Exercise aim = Return exactly the span of lines in the following data that opens with the line containing "(R71, R88). -/" and closes with the line containing "def State.canSends (s". Include nothing else.

[Stored items]
-- ==== Sys2Proof/Machine/Access.lean ====
section
/-! DEFINITION. The way of a request through the exchange (R251 to R258, R269 to R273, R519 to R534): the channels it crosses
(R62 to R71), authentication, the limit and the response store, the answer and the uniform refusal, and the queues of the
ports it leaves by (R470, R496). -/
namespace Sys2Proof.Machine
open Host

/-- A status with its detail (Table: Status codes and details). -/
structure Stat where
  code : Nat
  detail : Nat
  deriving DecidableEq, Repr

abbrev Stat.ok : Stat := ⟨0x00, 0⟩
abbrev Stat.refused : Stat := ⟨0x01, 0⟩
/-- RANGE with a reason and an item position. -/
abbrev Stat.range (reason pos : Nat) : Stat := ⟨0x02, reason * 32 + pos⟩
abbrev Stat.conflict (d : Nat) : Stat := ⟨0x03, d⟩
abbrev Stat.deferred : Stat := ⟨0x04, 1⟩
abbrev Stat.abandoned (d : Nat) : Stat := ⟨0x05, d⟩
abbrev Stat.queued : Stat := ⟨0x06, 0⟩
abbrev Stat.zeroized : Stat := ⟨0x07, 0⟩
abbrev Stat.sealed : Stat := ⟨0x08, 0⟩
abbrev Stat.exhausted (d : Nat) : Stat := ⟨0x09, d⟩
abbrev Stat.timeout (d : Nat) : Stat := ⟨0x0A, d⟩
abbrev Stat.eccLost (m : Nat) : Stat := ⟨0x0B, m⟩
abbrev Stat.leaseLost (d : Nat) : Stat := ⟨0x0C, d⟩
abbrev Stat.fenced (l : Nat) : Stat := ⟨0x0D, l⟩
abbrev Stat.split : Stat := ⟨0x0E, 0⟩
abbrev Stat.reduced (d : Nat) : Stat := ⟨0x0F, d⟩
abbrev Stat.stale : Stat := ⟨0x10, 0⟩
abbrev Stat.staged (n : Nat) : Stat := ⟨0x11, n⟩

/-! ### The ports' outbound queues -/

/-- The frames a message of n bytes takes on CAN FD (R468). -/
def canFrames (n : Nat) : Nat := if n ≤ 61 then 1 else 1 + (n - 61 + 62) / 63

/-- A message joins the CAN transmit queue: by PRIO, then in order of arrival, never before one being sent (R470). -/
def canInsert (m : CanMsg) : List CanMsg → List CanMsg
  | [] => [m]
  | x :: t => if x.sent = 0 ∧ m.prio < x.prio then m :: x :: t else x :: canInsert m t

/-- NW sends: in RUN, or while it drains what it has to send (R71, R88). -/
def State.nwSends (s : State) : Bool := s.runs .nw || s.isl_ .nw == islDraining

/-- The CAN port may send: enabled, NW there, not listen-only, not off or bus-off or recovering (R463, R472). -/
def State.canSends (s : State) : Bool :=
  bitOf (s.el Reg.PORT_EN) 0 && s.nwSends && s.el Reg.CAN_MODE == 0 &&
  (s.el Reg.CAN_STATE == 1 || s.el Reg.CAN_STATE == 2)

/-- A message for CAN FD: `ntf` for a NOTIFY, which is dropped where the queue is full; a response waits (R470). -/
def State.canSend (s : State) (o : Out) (prio bytes : Nat) (ntf : Bool) : State :=
  let m : CanMsg := ⟨o, prio, canFrames bytes, 0⟩
  if !s.canSends then s
  else if s.port.canTx.length < 8 then { s with port := { s.port with canTx := canInsert m s.port.canTx } }
  else if ntf then s.inc 4 Reg.CAN_NTF_DROP
  else { s with port := { s.port with canWait := s.port.canWait ++ [m] } }

/-- The link is up and NW sends on it. -/
def State.t1lSends (s : State) : Bool :=
  bitOf (s.el Reg.PORT_EN) 1 && s.nwSends && s.el Reg.T1L_LINK / 2 ^ 24 == 3

/-- A message leaves by its port; on CAN FD the sender's PRIO and TAG stand in `src` (R466). -/
def State.send (s : State) (p : Port) (src bytes : Nat) (o : Out) : State :=
  match p with
  | .canFd => s.canSend o (src / 16) bytes false
  | .t1l => if s.t1lSends then s.emit o else s
  | .host => { s with port := { s.port with hostOut := s.port.hostOut ++ [o] } }
  | .fac => s.emit o

/-! ### Key usage (R530 to R534) -/

/-- A holder slot changed. -/
def State.setSlot (s : State) (x : Slot) : State :=
  { s with key := { s.key with slots := s.key.slots.filter (fun y => y.hid != x.hid) ++ [x] } }

/-- A record of source 54 for one holder: to that holder's targets, HID in bits 15:10 (R551). -/
def State.keyRecord (s : State) (kind h low : Nat) : State :=
  s.record
    { source := 54, cid := s.adminOf h, kind := kind, detail := h * 1024 + low % 1024, stamp := s.now,
      flags := s.coarseFlag, hid := h, route := s.el (Reg.HOLDER_ROUTE h), any := false, evid := false }

/-- The uses a holder's key has left. -/
def State.usesLeft (s : State) (h : Nat) : Nat := 2 ^ 32 - s.el (Reg.KEY_USES h)

/-- The next reserve above a count of uses: a multiple of 65,536 (R531). -/
def nextReserve (uses : Nat) : Nat := (uses / 65536 + 1) * 65536

/-- One use of a holder's key: a tag generated or a verification passed (R530, R531, R534). -/
def State.useKey (s : State) (h : Nat) : State :=
  let u := min (s.el (Reg.KEY_USES h) + 1) (2 ^ 32 - 1)
  let x := s.slotOf h
  let warn := !x.warned && decide (2 ^ 32 - u ≤ s.el Reg.KEY_WARN)
  let s1 := (s.put (Reg.KEY_USES h) u).setSlot
    { x with
      reserve := if x.reserve ≤ u + 1 then nextReserve (u + 1) else x.reserve
      warned := x.warned || warn }
  if warn then s1.keyRecord 3 h 0 else s1

/-- A slot goes to RETIRED with its record (R532). -/
def State.retire (s : State) (h : Nat) : State := (s.put (Reg.KEY_STATE h) 2).keyRecord 4 h 0

/-! ### Answering -/

/-- The eight latest responses of a client are kept, the oldest leaving first (R256). -/
def keepAnswered (l : List Answered) (a : Answered) : List Answered :=
  let own := l.filter (fun x => x.cid == a.cid)
  if own.length < 8 then l ++ [a]
  else match own with
    | x :: _ => l.erase x ++ [a]
    | [] => l ++ [a]

/-- The reply to a request, or to a ring operation, whose target is its body's first byte. -/
def replyOf (r : Req) (op : Nat) (ring : Bool) (st : Stat) (body : Bytes) (gen : Option Nat) : Reply :=
  { port := r.port, src := r.src, udp := r.udp, op := op, cid := r.cid, reqNo := r.reqNo,
    ring := if ring then some (r.body.headD 0).toNat else none, status := st.code, detail := st.detail, body := body, gen := gen }

/-- The generation that a request's reply is tagged under; none where the request has a zero trailer (R541, R544). -/
def replyGen (r : Req) : Option Nat := if r.zeroTrailer then none else some r.tr.gen

/-- A device message with its trailer: station time at sending, the device's count for the CID, the generation, direction
0x01, the epoch and the tag (R518, R524); one use of the key, unless an earlier generation's copy makes the tag (R530, R544). -/
def State.tagged (s : State) (c gen : Nat) (key covered : Bytes) : State × Trailer :=
  let t := s.inc 4 (Reg.AUTH_CTR_OUT c)
  let u := if s.el (Reg.KEY_GEN (s.hidOf c)) = gen then t.useKey (s.hidOf c) else t
  let x : Trailer := ⟨u.now, u.el (Reg.AUTH_CTR_OUT c), gen, 1, u.el Reg.AUTH_EPOCH_N, []⟩
  (u, { x with tag := cmac key (covered ++ x.first) })

/-- A reply leaves: with a zero trailer, or tagged; not at all under a key that has been erased (R528, R541, R547). -/
def State.sendReply (s : State) (x : Reply) : State :=
  match x.gen with
  | none => s.send x.port x.src (x.body.length + 48) (x.out Trailer.zero)
  | some g =>
    match s.replyKey x.cid g with
    | none => s
    | some k =>
      let t := s.tagged x.cid g k x.covered
      t.1.send x.port x.src (x.body.length + 48) (x.out t.2)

Task solution =
/-- NW sends: in RUN, or while it drains what it has to send (R71, R88). -/
def State.nwSends (s : State) : Bool := s.runs .nw || s.isl_ .nw == islDraining

/-- The CAN port may send: enabled, NW there, not listen-only, not off or bus-off or recovering (R463, R472). -/
def State.canSends (s : State) : Bool :=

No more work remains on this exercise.